Random Behavior

Like chaos, randomness can mean different things at different times. So, it's probably a good idea to supply formal definitions of several terms used here. These definitions apply to the experiments described in this section.

Deterministic: A system governed by mathematical equations with given initial conditions, whose state at any time can be calculated.

Entropy: In communication theory, a measure of uncertainty or randomness that is related to information. The greater the entropy, the greater the uncertainty, and the greater the amount of information capable of being transmitted. However, once received, information represents a decrease in uncertainty. The flip of a fair coin yields one bit of entropy with 0 or 1 representing heads or tails. A binary bit with equiprobability of a 0 or 1 is random. Also, the higher the probability of an event or a state, the lower the entropy. Back in 1948, Claude Shannon helped established the theoretical basis for the development of information and communication theory with his equation of entropy.

Pseudorandom: Referring to numbers that appear to be random (meaning they will pass numerous tests for randomness) but, sooner or later, will repeat. The longer the period between repeats, the greater the usefulness of the pseudorandom number generator (PRNG) for statistical experiments.

The remarkable Mersenne Twister PRNG has a repeat of (219937 - 1) which means that you can get a lot of very useful, non-repeating random numbers before all the galaxies disappear from view! Even so, the MTPRNG is not suitable for cryptography. However, the Blum-Blum-Shub PRNG is considered satisfactory for that purpose.

Quantum random: Random numbers produced as output from a device exhibiting quantum mechanical processes. For example, the emission intervals between photons produced by an LED is quantum random. Particle emission from decaying radioactive isotopes is also a quantum random phenomenon, as is the thermal noise generated by electronic components under power. QR is as random as random gets.

Random: Occurring non-deterministically with results based strictly on chance. It is virtually synonymous with stochastic.

Random number: A number produced randomly that is completely unpredictable.

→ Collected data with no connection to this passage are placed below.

-- ==== Sys2Proof/Laws/Memory.lean ====
section
/-! SUPPORT. The memory array: a read after a write, the canonical form, and words as their four
bytes. -/

namespace Sys2Proof.Machine

/-! ### Words and their bytes -/

theorem wordOfBytes_byteOfWord (v : Word) :
    wordOfBytes (byteOfWord v 0) (byteOfWord v 1) (byteOfWord v 2) (byteOfWord v 3) = v := by
  apply BitVec.eq_of_getLsbD_eq
  intro i hi
  simp only [wordOfBytes, byteOfWord, BitVec.getLsbD_append, BitVec.getLsbD_extractLsb']
  split
  · simp [*]
  · split
    · have : i - 8 < 8 := by omega
      simp only [this, decide_true, Bool.true_and]; congr 1; omega
    · split
      · have : i - 8 - 8 < 8 := by omega
        simp only [this, decide_true, Bool.true_and]; congr 1; omega
      · have : i - 8 - 8 - 8 < 8 := by omega
        simp only [this, decide_true, Bool.true_and]; congr 1; omega

/-- The value of a word is that of its four bytes, the first the most significant (R33). -/
theorem toNat_wordOfBytes (b0 b1 b2 b3 : Byte) :
    (wordOfBytes b0 b1 b2 b3).toNat =
      b0.toNat * 2 ^ 24 + b1.toNat * 2 ^ 16 + b2.toNat * 2 ^ 8 + b3.toNat := by
  have key : ∀ {n : Nat} (a : BitVec n) (b : Byte), (a ++ b).toNat = a.toNat * 2 ^ 8 + b.toNat := by
    intro n a b
    rw [BitVec.toNat_append, Nat.shiftLeft_eq, Nat.mul_comm, ← Nat.two_pow_add_eq_or_of_lt b.isLt]
  simp only [wordOfBytes, key]
  omega

/-! ### The array -/

@[simp] theorem Memory.get_nil (a : Nat) : Memory.get [] a = Memory.fill := rfl

theorem Memory.get_eq_fill {m : Memory} {a : Nat} (h : ∀ c ∈ m, c.1 ≠ a) :
    m.get a = Memory.fill := by
  induction m with
  | nil => rfl
  | cons c m ih =>
    obtain ⟨k, b⟩ := c
    have hk : k ≠ a := h (k, b) (by simp)
    simp only [Memory.get, hk, if_false]
    exact ih fun c hc => h c (by simp [hc])

theorem Memory.get_erase_self (m : Memory) (a : Nat) : (m.erase a).get a = Memory.fill :=
  Memory.get_eq_fill (by simp [Memory.erase])

theorem Memory.get_erase_ne (m : Memory) {a b : Nat} (h : b ≠ a) :
    (m.erase a).get b = m.get b := by
  induction m with
  | nil => rfl
  | cons c m ih =>
    obtain ⟨k, x⟩ := c
    by_cases hk : k = a
    · subst hk
      have : k ≠ b := fun e => h e.symm
      simpa [Memory.erase, Memory.get, this] using ih
    · simp only [Memory.erase, ne_eq, hk, not_false_eq_true, bne_iff_ne, List.filter_cons_of_pos,
        Memory.get]
      split
      · rfl
      · exact ih

theorem Memory.get_insert_ne (m : Memory) {a b : Nat} (v : Byte) (h : b ≠ a) :
    (Memory.insert m a v).get b = m.get b := by
  have hab : a ≠ b := fun e => h e.symm
  induction m with
  | nil => simp [Memory.insert, Memory.get, hab]
  | cons c m ih =>
    obtain ⟨k, x⟩ := c
    simp only [Memory.insert]
    split
    · simp [Memory.get, hab]
    · simp only [Memory.get]
      split
      · rfl
      · exact ih

theorem Memory.get_insert_self {m : Memory} {a : Nat} (v : Byte) (h : ∀ c ∈ m, c.1 ≠ a) :
    (Memory.insert m a v).get a = v := by
  induction m with
  | nil => simp [Memory.insert, Memory.get]
  | cons c m ih =>
    obtain ⟨k, x⟩ := c
    have hk : k ≠ a := h (k, x) (by simp)
    simp only [Memory.insert]
    split
    · simp [Memory.get]
    · simp only [Memory.get, hk, if_false]
      exact ih fun c hc => h c (by simp [hc])

/-- A byte written is read back. -/
theorem Memory.get_set_self (m : Memory) (a : Nat) (v : Byte) : (m.set a v).get a = v := by
  unfold Memory.set
  split
  · rename_i h; rw [Memory.get_erase_self, h]
  · exact Memory.get_insert_self v (by simp [Memory.erase])

/-- A write leaves every other byte alone. -/
theorem Memory.get_set_ne (m : Memory) {a b : Nat} (v : Byte) (h : b ≠ a) :
    (m.set a v).get b = m.get b := by
  unfold Memory.set
  split
  · exact Memory.get_erase_ne m h
  · rw [Memory.get_insert_ne _ v h, Memory.get_erase_ne m h]

/-! ### The canonical form -/

theorem Memory.wf_nil (cap : Nat) : Memory.wf cap [] := ⟨.nil, by simp⟩

theorem Memory.wf_erase {cap : Nat} {m : Memory} (h : m.wf cap) (a : Nat) : (m.erase a).wf cap :=
  ⟨h.1.filter _, fun c hc => h.2 c (List.mem_of_mem_filter hc)⟩

theorem Memory.mem_insert {m : Memory} {a : Nat} {v : Byte} {c : Host.Cell}
    (h : c ∈ Memory.insert m a v) : c = (a, v) ∨ c ∈ m := by
  induction m with
  | nil => exact .inl (by simpa [Memory.insert] using h)
  | cons d m ih =>
    obtain ⟨k, x⟩ := d
    simp only [Memory.insert] at h
    split at h
    · simpa using h
    · rcases List.mem_cons.1 h with rfl | h
      · simp
      · rcases ih h with rfl | h <;> simp [*]

theorem Memory.wf_insert {cap : Nat} {m : Memory} {a : Nat} {v : Byte} (h : m.wf cap)
    (ha : ∀ c ∈ m, c.1 ≠ a) (hv : v ≠ Memory.fill) (hc : a < cap) :
    (Memory.insert m a v).wf cap := by
  refine ⟨?_, fun c hm => ?_⟩
  · induction m with
    | nil => simp [Memory.insert]
    | cons d m ih =>
      obtain ⟨k, x⟩ := d
      obtain ⟨hp, hb⟩ := h
      rw [List.pairwise_cons] at hp
      have hk : k ≠ a := ha (k, x) (by simp)
      have htail : Memory.wf cap m := ⟨hp.2, fun c hc => hb c (by simp [hc])⟩
      simp only [Memory.insert]
      split
      · rename_i hlt
        refine List.pairwise_cons.2 ⟨fun c hc => ?_, List.pairwise_cons.2 hp⟩
        rcases List.mem_cons.1 hc with rfl | hc
        · exact hlt
        · exact Nat.lt_trans hlt (hp.1 c hc)
      · refine List.pairwise_cons.2 ⟨fun c hc => ?_, ih htail fun c hc => ha c (by simp [hc])⟩
        rcases Memory.mem_insert hc with rfl | hc
        · simp only; omega
        · exact hp.1 c hc
  · rcases Memory.mem_insert hm with rfl | hm
    · exact ⟨hv, hc⟩
    · exact h.2 c hm

/-- A write inside the array keeps the canonical form. -/
theorem Memory.wf_set {cap : Nat} {m : Memory} (h : m.wf cap) {a : Nat} (v : Byte) (ha : a < cap) :
    (m.set a v).wf cap := by
  unfold Memory.set
  split
  · exact Memory.wf_erase h a
  · exact Memory.wf_insert (Memory.wf_erase h a) (by simp [Memory.erase]) ‹_› ha

/-- A listed byte is what its address reads as. -/
theorem Memory.get_of_mem {m : Memory} (h : m.Pairwise (fun a b => a.1 < b.1)) {c : Host.Cell}
    (hc : c ∈ m) : m.get c.1 = c.2 := by
  induction m with
  | nil => simp at hc
  | cons d m ih =>
    obtain ⟨k, x⟩ := d
    rw [List.pairwise_cons] at h
    rcases List.mem_cons.1 hc with rfl | hc
    · simp [Memory.get]
    · have : k ≠ c.1 := Nat.ne_of_lt (h.1 c hc)
      simpa [Memory.get, this] using ih h.2 hc

/-! ### Words in the array -/

/-- A word written is read back at its own address (R35). -/
theorem Memory.getWord_setWord (m : Memory) (a : Nat) (v : Word) :
    (m.setWord a v).getWord a = v := by
  have h : ∀ {b c : Nat}, b ≠ c → ∀ (n : Memory) (x : Byte), (n.set b x).get c = n.get c :=
    fun hbc n x => Memory.get_set_ne n x hbc.symm
  simp only [Memory.getWord, Memory.setWord, Memory.get_set_self,
    h (show a + 3 ≠ a by omega), h (show a + 2 ≠ a by omega), h (show a + 1 ≠ a by omega),
    h (show a + 3 ≠ a + 1 by omega), h (show a + 2 ≠ a + 1 by omega),
    h (show a + 3 ≠ a + 2 by omega)]
  exact wordOfBytes_byteOfWord v

/-- The bytes of an array after a word is written: the four of the word, and the rest as before. -/
theorem Memory.get_setWord (m : Memory) (a b : Nat) (v : Word) :
    (m.setWord a v).get b = if a ≤ b ∧ b < a + 4 then byteOfWord v (b - a) else m.get b := by
  unfold Memory.setWord
  by_cases h3 : b = a + 3
  · subst h3; simp [Memory.get_set_self]
  rw [Memory.get_set_ne _ _ h3]
  by_cases h2 : b = a + 2
  · subst h2; simp [Memory.get_set_self]
  rw [Memory.get_set_ne _ _ h2]
  by_cases h1 : b = a + 1
  · subst h1; simp [Memory.get_set_self]
  rw [Memory.get_set_ne _ _ h1]
  by_cases h0 : b = a
  · subst h0; simp [Memory.get_set_self]
  rw [Memory.get_set_ne _ _ h0, if_neg (by omega)]

theorem Memory.wf_setWord {cap : Nat} {m : Memory} (h : m.wf cap) {a : Nat} (v : Word)
    (ha : a + 4 ≤ cap) : (m.setWord a v).wf cap :=
  Memory.wf_set (Memory.wf_set (Memory.wf_set (Memory.wf_set h _ (by omega)) _ (by omega)) _
    (by omega)) _ (by omega)

end Sys2Proof.Machine
end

If the number is part of an output sequence of numbers, both the preceding and the following numbers are also unpredictable.

Random number generator: A physical process (e.g., flipping a coin or collecting data with a scintillation counter) that produces numbers displaying all the properties of true, random numbers. This is distinguished from a pseudorandom number generator that is deterministic. The random numbers obtained from programs and computed by internal calculations alone, no matter how good, are pseudorandom. However, if properly configured software is governed by an external random physical process, then the numbers generated could be truly random.

Random numbers find use in everything from Monte Carlo simulations to the production of cryptographic ciphers, etc. These ciphers, in turn, are vital for securing radio/telephone/Internet transmissions as required for banking, purchasing, and online transactions in general. Interestingly, chaotic phenomena also have been used to produce "random" numbers. Whether or not it's a good idea to use deterministically generated numbers in security applications is open to question.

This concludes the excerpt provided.